Depuis trois semaines, on ne parle plus que de ça…. Ou presque. Avec la guerre commerciale comme fer de lance, le champ du politique accapare l’attention des investisseurs. Et le rythme ne faiblit guère.

Olivier de Berranger, CIO, La Financière de l’Echiquier

Côté guerre commerciale, les tensions restent vives alors que les Etats-Unis pourraient ajouter cinq entreprises chinoises de vidéosurveillance à la liste noire où figure, depuis le 16 mai, le géant de la téléphonie Huawei. Dénonçant les « attentes extravagantes » de Washington dans les négociations, Pékin laisse planer la menace d’un embargo sur les terres rares. La Chine est effet le premier producteur et raffineur mondial de ces métaux rares, tels que le néodyme ou le scandium, très utilisés dans l’industrie électronique, pour les écrans de téléviseurs, les systèmes de radars, ou les convertisseurs catalytiques. Les Etats-Unis sont, de surcroît, dépendants à 80% des importations chinoises de ces matériaux qui ne sont d’ailleurs pas concernés par la hausse des tarifs douaniers.

Cet enjeu stratégique dote Pékin d’un moyen de pression important sur Washington. En fin de semaine, Donald Trump a légèrement apaisé les tensions en affirmant qu’il y avait de « bonnes chances » de parvenir à un accord, et que le statut de Huawei pourrait être inclus dans ce deal. La situation demeure néanmoins fragile.

Dans le domaine politique, l’Europe n’est pas en reste. Au Royaume-Uni, le plan de la dernière chance de Theresa May, qui concédait notamment à l’opposition la possibilité d’un second référendum, n’a convaincu ni son camp, ni les travaillistes et a été, une fois de plus, rejeté.Vendredi, la Première ministre britannique a de fait annoncé sa démission et quittera ses fonctions le 7 juin. L’incertitude persiste quant à sa succession, même si Boris Johnson semble être le favori. Par ailleurs, même s’il n’est traditionnellement pas un catalyseur important pour les marchés, le résultat des élections européennes a été scruté avec attention.

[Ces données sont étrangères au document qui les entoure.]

theorem State.toNat_pc_writeReg_pch_advance (s : State) (v : Byte) :
    (s.advance.writeReg Reg.pch v).pc.toNat = v.toNat * 256 + (s.pc.toNat + 2) % 256 := by
  rw [State.toNat_pc, State.readReg_writeReg_same, State.readReg_writeReg_other _ _ Reg.pcl_ne_pch,
    State.toNat_readReg_pcl_advance]

/-- An instruction with a destination completes, having written that register alone (R22). -/
theorem exec_of_destination {i : Instr} {a : RegIdx} (s : State) (h : destination i = some a) :
    ∃ v, exec i s = .next (s.writeReg a v) := by
  cases i with
  | st | br | jmp | trap => cases h
  | _ => cases h; exact ⟨_, rfl⟩

/-- Settles O41: by what PC is after a write of one of its halves. -/
theorem writingAHalfOfPcJumps : Obligations.WritingAHalfOfPcJumps := by
  refine ⟨fun i s hdest => ?low, fun i s hdest => ?high, fun v s =>
    ⟨⟨_, rfl, s.toNat_pc_writeReg_pcl_advance v⟩, ⟨_, rfl, s.toNat_pc_writeReg_pch_advance v⟩⟩⟩
  case low =>
    obtain ⟨v, hexec⟩ := exec_of_destination s.advance hdest
    exact ⟨_, hexec, by rw [s.toNat_pc_writeReg_pcl_advance, State.readReg_writeReg_same]⟩
  case high =>
    obtain ⟨v, hexec⟩ := exec_of_destination s.advance hdest
    exact ⟨_, hexec, by rw [s.toNat_pc_writeReg_pch_advance, State.readReg_writeReg_same]⟩

/-! ### The fault latch -/

theorem opcode_decodeWord (w : InstrWord) : (decodeWord w).opcode = opField w := by
  unfold decodeWord
  generalize opField w = op
  obtain ⟨n, hn⟩ := op
  interval_cases n <;> rfl

/-- The format of `trap` ignores no bit (R73): the word that decodes to it is its encoding. -/
theorem encode_trap_of_decodeWord {w : InstrWord} {arg : Nibble} {n : Byte}
    (h : decodeWord w = .trap arg n) : encode (.trap arg n) = w := by
  have hop : opField w = 0xF#4 := by rw [← opcode_decodeWord, h]; rfl
  simp only [decodeWord, hop] at h
  obtain ⟨rfl, rfl⟩ := h
  rw [encode, ← hop, wordRI_fields]

/-- Settles O35: of all that the execute phase can do, only raising the fault writes the latch, which was
none before the step. -/
theorem onlyBadTrapIndexSetsLatch : Obligations.OnlyBadTrapIndexSetsLatch := by
  intro s t r hstep hlatched
  obtain ⟨hnone, hexec⟩ := step_next hstep
  have hchanged : t.fault ≠ s.advance.fault := by simp [hlatched, hnone]
  rcases exec_next_cases hexec with
    ⟨a, v, -, -, rfl⟩ | ⟨-, -, -, rfl | ⟨p, rfl⟩⟩ | ⟨a, b, c, -, rfl⟩ | ⟨arg, n, hi, hindex, rfl⟩ |
    ⟨arg, n, entry, -, -, hinvoke⟩
  · exact absurd rfl hchanged
  · exact absurd rfl hchanged
  · exact absurd rfl hchanged
  · exact absurd rfl hchanged
  · refine ⟨arg, n, hi, hindex, ?_⟩
    rw [State.raiseFault_fault, Option.some.injEq] at hlatched
    rw [← hlatched, encode_trap_of_decodeWord hi, State.pc0_advance]
  · exact absurd (State.invokeTrap_keeps hinvoke).1 hchanged

/-! ### The world around the core -/

/-- The registers and memory of `s` with the latch, the Trap Table and the environment of `o`. -/
def State.within (s o : State) : State := { o with regs := s.regs, mem := s.mem }

theorem State.within_eq {s u : State} (hregs : u.regs = s.regs) (hmem : u.mem = s.mem) :
    s.within u = u := by
  rw [State.within, ← hregs, ← hmem]

@[simp] theorem State.within_st (s o : State) : (s.within o).st = s.st := rfl
@[simp] theorem State.within_fetchWord (s o : State) : (s.within o).fetchWord = s.fetchWord := rfl
@[simp] theorem State.within_advance (s o : State) : (s.within o).advance = s.advance.within o := rfl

La vague populiste redoutée est restée cantonnée à certains pays (Italie, Royaume-Uni, France, Hongrie, Pologne) et si les partis nationalistes et souverainistes remportent près d’un quart des sièges, le vote aura surtout conduit à un Parlement européen très éclaté. Les jeux d’alliance seront essentiels pour en définir la coloration politique et les éventuelles évolutions de la doctrine économique européenne qui pourraient en découler.

Cette riche actualité politique ne doit toutefois pas occulter les faits économiques – et ces derniers restent maussades. S’ils ont surpris à la hausse en France, les PMI préliminaires pour le mois de mai ont déçu en Allemagne, en zone euro et au Japon, et se sont effondrés aux Etats-Unis. Les deux composantes de l’indice ont chuté et le PMI Composite, passé de 53,0 à 50,9, a touché un plus bas sur trois ans. Si la reprise des tensions commerciales explique sans doute en grande partie la baisse de confiance des chefs d’entreprises, cette nouvelle dégradation des perspectives d’activité inquiète, alors que jusque-là, les Etats-Unis se montraient plutôt résistants face au ralentissement global. La Fed dispose certes d’une marge de manœuvre significative dans cette situation. Mais le ton attentiste qui émane du compte-rendu de sa dernière réunion laisse à penser qu’elle ne se précipitera pas pour agir. Entre temps, la météo sur les marchés pourrait être quelque peu chahutée.